In the United States, numerous cities sit on rivers. In many cases, smaller cities (or neighborhoods) across the river from the CBDs of major cities have ended up being places to which poorer people have been pushed. Camden, N.J., and East Saint Louis, Ill., are classic examples. Oakland and perhaps Brooklyn have sometimes been considered “poor cousins” too, and so have Jersey City, Newark, and (less clearly) Hoboken.

Much of Jersey City and all of Hoboken have broken out of this pattern over the last two or three decades. They’ve become prosperous, dense, and extremely urban places.

  1. I can’t resist adding a brief description of this system.

    It runs from Bayonne and southwestern Jersey City to a northern terminus in North Bergen. It passes through Hoboken, Weehawken, and several other municipalities on the Hudson.

    Most of the line follows old railroad alignments, so, even in central Jersey City, it often has its own right-of-way. Some of it is elevated, and the line passes under the Palisades in a subway.

    Marin Boulevard station on the Hudson-Bergen Light Rail line. The station sits in the middle of a neighborhood of new high-rise housing.

    The line does run in traffic for a few blocks in Jersey City.

    The Hudson-Bergen light-rail line as it runs along Essex Street a little south of Exchange Place in Jersey City.

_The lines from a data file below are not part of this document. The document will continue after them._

/-! ### Die resets (R446, R465) -/

/-- Times of the resets of a die within the last 60 s. -/
def IslSt.recent (v : IslSt) (d : Nat) : List Nat := (tabGet v.dieTimes d []).filter fun t => decide (v.time < t + 60000000)

/-- The field that counts the resets of a die. -/
def dieResetField (i d : Nat) : Fld :=
  match d with
  | 0 => F.ISL_DIE_RESETS_c0 i
  | 1 => F.ISL_DIE_RESETS_c1 i
  | 2 => F.ISL_DIE_RESETS_c2 i
  | _ => F.ISL_DIE_RESETS_c3 i

/-- A die fenced for good by both islands (R446). -/
def State.fenceForGood (s : State) (d : Nat) : State :=
  s.islandsUp.foldl (fun s i => (s.tapFence i d).islWrite i 4 0 (pgCD d) 5 []) s

/-- DIE_RESET (R446, R447, R465): a die reset that the island decided on, for both islands; the third within 60 s fences the die
for good. A module reset decided on overrides it. A rail of the die that had left regulation counts as back (assumption 51). -/
def execDieReset (i : Island) (d : Fin 4) (s : State) : Result :=
  let k := islIdx i
  .next (if !(s.island k).dieDue.contains d.val then s
    else
      let s1 := (s.modIsl 0 fun v => { v with dieDue := setDel v.dieDue d }).modIsl 1 fun v => { v with dieDue := setDel v.dieDue d }
      if s1.cdState d = 0 ∨ s1.cdState d = 1 ∨ s1.cdState d = 2 ∨ (s1.island 0).modDue ≠ [] ∨ (s1.island 1).modDue ≠ [] then s1
      else if 2 ≤ ((s1.island k).recent d).length then s1.fenceForGood d
      else
        let s2 := s1.islandsUp.foldl
          (fun s j => ((s.modIsl j fun v => { v with dieTimes := tabSet v.dieTimes d (v.recent d ++ [v.time]) }).satInc
            (dieResetField j d)).islWrite j 4 0 (pgCD d) 4 []) s1
        let s3 := ((s2.tapStop k d).tapFence k d).dieReset d
        { s3 with pwr := { s3.pwr with badRails := setDel s3.pwr.badRails d } })

/-- Logical number of an enabled physical array. -/
def State.logicalOf (s : State) (d p : Nat) : Option Nat := (enabledPhys (tabGet s.unitMaps d 0)).findIdx? fun x => decide (x = p)

/-- The capability that a failing part withdraws (R477): a bit of ARR_CAP_DISABLE, or none for retirement. -/
def partCap (part : Nat) : Option Nat := if part = 6 then some 1 else if part = 7 then some 2 else if part = 8 then some 4 else none

/-- STEST_LAST_FAIL and the event of a failed part (R484). -/
def State.testFailed (s : State) (d a part action : Nat) : State :=
  (((((s.put F.STEST_LAST_FAIL_die d).put F.STEST_LAST_FAIL_array a).put F.STEST_LAST_FAIL_part part).put
    F.STEST_LAST_FAIL_action action).put F.STEST_LAST_FAIL_valid 1).raise pgSTEST Ev.STEST_test_fail

/-- A failed part judged on physical array `p`, logical `a`, of a die: a capability withdrawn, or the array retired; the islands
enter it in the repair table (R449, R484). -/
def State.partFailed (s : State) (d a p part : Nat) : State :=
  let n := 24 * d + a
  match partCap part with
  | some c =>
    let s1 := (s.putWord (pgARR n) 0x100 (s.regWord (pgARR n) 0x100 ||| BitVec.ofNat 32 c)).capsShow n
    (s1.enterCaps d p c).testFailed d a part 2
  | none =>
    (((s.put (F.ARR_STATE_state n) 5).setService n false).enterRetired d p).testFailed d a part 1

/-- DIE_SELF_TEST_DONE (R465 step 3, R475, R484, R485): every array that the repair table does not retire has run a test pass;
failures are entered, a suspect array that passed is so no longer, and HB rediscovers the die's port (R24); not after a mismatch, which
holds the die in reset (R20). -/
def execDieSelfTestDone (d : Fin 4) (failures : List (Fin 26 × Fin 12)) (s : State) : Result :=
  .next (if s.cdState d ≠ 1 ∨ s.disc.mismatch then s
    else
      let s1 := (List.range 24).foldl (fun s a => s.modArr (24 * d.val + a) fun x => { x with suspect := false }) s
      let s2 := failures.foldl
        (fun s f =>
          match s.logicalOf d f.1 with
          | some a => if a < s.fuse.perDie ∧ !(s.retiredMap d).testBit f.1 then s.partFailed d a f.1 f.2 else s
          | none => s) s1
      let s3 := (s2.setCdState d 2)
      { s3 with disc := { s3.disc with tries := tabDel s3.disc.tries d.val } }.discFlit d)

end Sys2Proof.Machine
end

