/-- A module reset noted by a running island (R442, R446): its time, ISL_MODULE_RESETS, its record. -/
def State.modNote (s : State) (i : Nat) : State :=
  ((s.modIsl i fun v => { v with modTimes := v.recentMod ++ [v.time] }).satInc (F.ISL_MODULE_RESETS_count i)).islWrite i 4 0 0xFF 6 []

/-- The module given up (R446): held in reset, module_failed set, every slot that an island emits in fallback. -/
def State.moduleFailed (s : State) : State :=
  let s1 := s.islandsUp.foldl (fun s i =>
    let s1 := ((List.range 64).foldl (fun s k => if s.get (F.ISL_SLOT_mode i k) = 0 then s else s.fallbackStart i k) s)
    ((s1.put (F.ISL_STATE_state i) 5).islLevel i Ev.ISL_module_failed true).islWrite i 4 0 0xFF 7 []) s
  { s1 with pwr := { s1.pwr with held := setAdd s1.pwr.held 4 } }

/-- MODULE_RESET (R446, R466, R513, R537): a module reset that the island decided on. While the running bank is in trial it becomes an
activating restart; the third within 10 s is followed by no restart; one for heat holds the module in reset. -/
def execModuleReset (i : Island) (cause : BitVec 4) (s : State) : Result :=
  let k := islIdx i
  .next (if !s.islUp k ∨ !(s.island k).modDue.contains cause.toNat then s
    else if s.sec.boot.trial then
      let s1 := (s.modIsl 0 fun v => { v with modDue := [] }).modIsl 1 fun v => { v with modDue := [] }
      { s1 with sec := { s1.sec with boot := { s1.sec.boot with restart := true } } }
    else
      let third := decide (2 ≤ (s.island k).recentMod.length)
      let s1 := (s.islandsUp.foldl (fun s j => s.modNote j) s).moduleReset cause.toNat
      let s2 := if cause = 4#4 then { s1 with pwr := { s1.pwr with held := setAdd s1.pwr.held 3 } } else s1
      if third then s2.moduleFailed else s2)

/-- MODULE_RESET_REQ (GEN_CTRL.module_reset_req): the islands are asked for a module reset with cause 2. -/
def execModuleResetReq (acc : Acc) (s : State) : Result :=
  .next (s.command pgGEN 0x060 acc fun s w => if w.getLsbD 0 then s.allWantModule 2 else s)

end Sys2Proof.Machine
end

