-- ==== Sys2Proof/Machine/Dispatch.lean ====
section
/-! DEFINITION. The effect of each command: one arm per row of the opcode table. -/

namespace Sys2Proof.Machine
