-- ==== Sys2Proof/Certificates/Slice0/Obligations.lean ====
section
/-! DEFINITION. The statements for the provers. -/

open Sys2Proof Sys2Proof.Machine

/-- R11 to R15: a flit at a receiving port of a link that is up: handed over, carried on, answered, discarded, asked for again; R13: the
fall of a link at the eighth failed replay of one flit; R9, R10: the way round the ring. -/
def Obligations.HingeFlit : Prop :=
  (∀ (e : HingeEnd) (f : Flit) (s : State), isLink e = true → (s.linkAt e).down = false → s.hubOff = false → s.ringClosed e = false →
    (crc16 f.hdr = f.hcrc → flitSeq f = (s.linkAt e).expect → flitType f ≤ 9 → flitType f ≠ 7 → s.dieExists (flitDst f) = true →
      s.linkFenced e = false →
      (f.code = .clean → flitDst f = e.rx.val ∨ (e.rx.val = 0 ∧ flitDst f = 7) → (flitType f ≠ 0 ∨ flitDst f ≠ 0 ∨ e.tx.val < 5) →
        exec (.hingeFlit e f) s = .next { s.arrived e f with out := (s.arrived e f).out ++ [handOver e f (flitPoison f)] })
      ∧ (f.code = .clean → flitDst f = 0 → e.rx.val = 0 → flitType f = 0 → 5 ≤ e.tx.val → flitSrc f = e.tx.val → flitPoison f = false →
          s.inHub f.addr 32 = true → s.plainStore f.addr 32 = true → s.memOk →
        ∃ t, exec (.hingeFlit e f) s = .next t ∧ (∀ k, k < 32 → cellGet t.mem (f.addr + k) = (leBytes 32 f.data.toNat).getD k 0#8)
          ∧ BytesBut f.addr 32 s t
          ∧ { t with mem := s.mem } = { s.arrived e f with out := (s.arrived e f).out ++ [handOver e f false] })
      ∧ (∀ g : Flit, g = { mkFlit (flitType f) (flitSrc f) (flitDst f) 0 (flitVc f) (flitTag f) (flitPoison f) f.data with addr := f.addr } →
          f.code = .clean → flitDst f ≠ e.rx.val → ¬(e.rx.val = 0 ∧ flitDst f = 7) →
          (e.rx.val = 0 → 1 ≤ flitDst f → flitDst f ≤ 4 → s.cdState (flitDst f - 1) ≠ 4) →
          (s.arrived e f).canSend (s.nextHop e.rx.val (flitDst f)) e.rx.val g = true →
        exec (.hingeFlit e f) s = .next ((s.arrived e f).sentFlit (s.nextHop e.rx.val (flitDst f)) e.rx.val g))
      ∧ (∀ g : Flit, g = mkFlit (if flitType f = 1 then 2 else 3) (flitDst f) (flitSrc f) 0 1 (flitTag f) true
            (BitVec.ofNat 256 (Config.free s.freeCtr)) →
          f.code = .clean → e.rx.val = 0 → 1 ≤ flitDst f → flitDst f ≤ 4 → s.cdState (flitDst f - 1) = 4 → flitAsks f = true →
          (s.arrived e f).canSend (flitSrc f) 0 g = true →
        exec (.hingeFlit e f) s = .next { (s.arrived e f).sentFlit (flitSrc f) 0 g with freeCtr := s.freeCtr + 1 })
      ∧ (∀ (b : Fin 36) (d : Nat), f.code = .one b → portDie e = some d → flitDst f = e.rx.val →
        ∃ t, exec (.hingeFlit e f) s = .next t ∧ t.eventSet (pgCD d) Ev.CD_corrected = true
          ∧ t.get (F.CD_HINGE_ERR_corrected d) = min (s.get (F.CD_HINGE_ERR_corrected d) + 1) 255
          ∧ FieldsBut (F.CD_HINGE_ERR_corrected d :: eventFields (pgCD d) Ev.CD_corrected) s t
          ∧ t.out = (s.arrived e f).out ++ [handOver e f (flitPoison f)]
          ∧ t.links = ((s.arrived e f).setLink e { (s.arrived e f).linkAt e with fixes := (s.linkAt e).fixes ++ [b.val] }).links
          ∧ { t with regs := s.regs, flt := s.flt, links := s.links, out := s.out } = s)
      ∧ (∀ d : Nat, f.code = .many → portDie e = some d → flitDst f = e.rx.val →
        ∃ t, exec (.hingeFlit e f) s = .next t ∧ t.eventSet (pgCD d) Ev.CD_uncorrectable = true
          ∧ FieldsBut (eventFields (pgCD d) Ev.CD_uncorrectable) s t
          ∧ t.out = (s.arrived e f).out ++ [handOver e f true] ∧ t.links = (s.arrived e f).links
          ∧ { t with regs := s.regs, flt := s.flt, links := s.links, out := s.out } = s))
    ∧ (crc16 f.hdr = f.hcrc → flitSeq f = (s.linkAt e).expect → flitType f ≠ 7 → 9 < flitType f ∨ s.dieExists (flitDst f) = false →
        (portDie e = none →
          exec (.hingeFlit e f) s = .next ((s.arrived e f).setLink e { (s.arrived e f).linkAt e with discards := (s.linkAt e).discards + 1 }))
        ∧ (∀ d, portDie e = some d → ∃ t, exec (.hingeFlit e f) s = .next t
            ∧ t.get (F.CD_HINGE_ERR_discarded d) = min (s.get (F.CD_HINGE_ERR_discarded d) + 1) 255
            ∧ FieldsBut [F.CD_HINGE_ERR_discarded d] s t ∧ { t with regs := s.regs } = s.arrived e f))
    ∧ (crc16 f.hdr ≠ f.hcrc → ∃ t, exec (.hingeFlit e f) s = .next t
        ∧ t.links = (s.setLink e { s.linkAt e with
            asked := true
            fails := if (s.linkAt e).asked then (s.linkAt e).fails + 1 else (s.linkAt e).fails }).links
        ∧ t.out = s.out ++ [⟨.replayRequest, [e.rx.val, e.tx.val, (s.linkAt e).expect], []⟩]
            ++ ((s.linkAt e).retry ++ (s.linkAt e).retry3).map (flitOut e.rx.val e.tx.val)
        ∧ (∀ d, endDie e = some d → t.get (F.CD_HINGE_ERR_replays d) = min (s.get (F.CD_HINGE_ERR_replays d) + 1) 255
            ∧ FieldsBut [F.CD_HINGE_ERR_replays d] s t)
        ∧ (endDie e = none → t.regs = s.regs)
        ∧ { t with regs := s.regs, links := s.links, out := s.out } = s)
    ∧ (crc16 f.hdr = f.hcrc → flitType f ≠ 7 → flitSeq f ≠ (s.linkAt e).expect → exec (.hingeFlit e f) s = .next s)
    ∧ (∀ b : HingeEnd, b.rx = e.tx → b.tx = e.rx → crc16 f.hdr = f.hcrc → flitType f = 7 → (s.linkAt b).waits = [] →
        exec (.hingeFlit e f) s = .next (s.setLink b { s.linkAt b with
          retry := (s.linkAt b).retry.filter fun g => 2048 ≤ (flitSeq f + 4096 - flitSeq g) % 4096
          retry3 := (s.linkAt b).retry3.filter fun g => 2048 ≤ (flitSeq f + 4096 - flitSeq g) % 4096 })))
  ∧ (∀ (e : HingeEnd) (s : State), isLink e = true → (s.linkAt e).down = false → 8 ≤ (s.linkAt e).fails →
    (∀ d, endDie e = some d → ∃ t, exec (.hingeLinkDown e) s = .next t ∧ t.eventSet (pgCD d) Ev.CD_link_down = true
      ∧ FieldsBut (eventFields (pgCD d) Ev.CD_link_down) s t
      ∧ { t with regs := s.regs, flt := s.flt } = s.setLink e { s.linkAt e with down := true })
    ∧ (endDie e = none → ∃ t, exec (.hingeLinkDown e) s = .next t
      ∧ t.get (F.ISL_STATE_hub_link (max e.rx.val e.tx.val - 5)) = 0
      ∧ t.eventSet (pgISL (max e.rx.val e.tx.val - 5)) Ev.ISL_hub_link_down = true
      ∧ FieldsBut (F.ISL_STATE_hub_link (max e.rx.val e.tx.val - 5) :: eventFields (pgISL (max e.rx.val e.tx.val - 5)) Ev.ISL_hub_link_down) s t
      ∧ { t with regs := s.regs, isl := s.isl } = s.setLink e { s.linkAt e with down := true }))
  ∧ (∀ (s : State) (a b : Fin 4), a ≠ b →
    s.nextHop 0 (b.val + 1) = b.val + 1
    ∧ ((b.val = (a.val + 1) % 4 ∨ a.val = (b.val + 1) % 4) → s.nextHop (a.val + 1) (b.val + 1) = b.val + 1)
    ∧ (b.val = (a.val + 2) % 4 → s.nextHop (a.val + 1) (b.val + 1) =
        (if s.cdState ((a.val + 1) % 4) = 3 then (a.val + 1) % 4 + 1
         else if s.cdState ((a.val + 3) % 4) = 3 then (a.val + 3) % 4 + 1 else 0)))
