-- ==== Sys2Proof/WellFormed.lean ====
section
/-! DEFINITION. Which commands are well formed: those whose operands can occur on the wires that carry them. A command that is not
well formed is not sent; the machine still answers it with a next state. -/

namespace Sys2Proof

/-- The frame types of R411 that carry payload words; requests, acknowledgements and signals carry none. -/
def XFrame.hasPayload (f : XFrame) : Bool := f.typ == 1 || f.typ == 3 || decide (7 ≤ f.typ.toNat ∧ f.typ.toNat ≤ 12)

/-- A Xagus frame (R411): payload words and their codewords as many as its words field says. -/
def XFrame.wf (f : XFrame) : Bool :=
  if f.hasPayload then f.payload.length == f.words.toNat + 1 && f.code.length == f.words.toNat + 1
  else f.payload.isEmpty && f.code.isEmpty

/-- A TLP of the host (R404): as many bytes as its length, within a 4 KiB page; a read carries none. -/
def Tlp.wf (t : Tlp) (write : Bool) : Bool :=
  decide (1 ≤ t.len) && decide (t.offset.toNat % 4096 + t.len ≤ 4096) && t.data.length == if write then t.len else 0

/-- A request of the XS die (R30): the words of a write are as many as it names; registers are words (R47). -/
def XsReq.wf (r : XsReq) : Bool :=
  match r.kind with
  | .read => decide (1 ≤ r.words) && r.data.isEmpty
  | .write => decide (1 ≤ r.words) && r.data.length == r.words
  | .mailboxRead off => off.toNat % 4 == 0
  | .mailboxWrite off _ => off.toNat % 4 == 0
  | .reserved => true

/-- A CAN FD frame (R215): at most 64 bytes, an 11-bit identifier unless it is extended. -/
def CanFrame.wf (f : CanFrame) : Bool := decide (f.data.length ≤ 64) && (f.extended || decide (f.ident.toNat < 2048))

/-- Is a command well formed? -/
def Instr.wf : Instr → Bool
  | .registerWrite _ off acc => off.toNat % 4 == 0 && (!acc.poisoned || acc.req == .host)
  | .rcRead _ off _ _ _ => off.toNat % 4 == 0
  | .xsRequest r => r.wf
  | .gridSample _ temps => temps.length == 16
  | .slotStart _ _ slot => decide (slot < 96)
  | .spiFrame _ data => decide (8 ≤ data.length ∧ data.length ≤ 64)
  | .canFdFrame _ _ f => f.wf
  | .bar2Write t => t.wf true
  | .bar2Read t => t.wf false
  | .patrolScrub _ codes => codes.length == 32
  | .thermalSample t => t.hub.length == 16
  | .xagusWrite _ f | .readRequest _ f | .readReturn _ f | .writeAcknowledge _ f | .remoteSignal _ f | .signalAcknowledge _ f
  | .hello _ f | .linkState _ f | .collectiveData _ f | .collectiveControl _ f | .twinDigest _ f | .twinControl _ f => f.wf
  | _ => true

end Sys2Proof
end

    There are quite a few level crossings, and signal preemption does not prevent trains from having to stop at some red lights on every trip. Still, the line’s a little speedier than the majority of new U.S. light-rail systems.

    The central portion of the line, from West Side Avenue in Jersey City and 34th Street in Bayonne north to Newport, opened in 2000, the rest between 2002 and 2011. The light-rail line complements the long-existing PATH system, which connects Manhattan with Hoboken, Jersey City, and Newark via tunnels under the Hudson and through Jersey City and Hoboken.

  2. See my earlier post, on Waikiki and Brickell, for some other examples.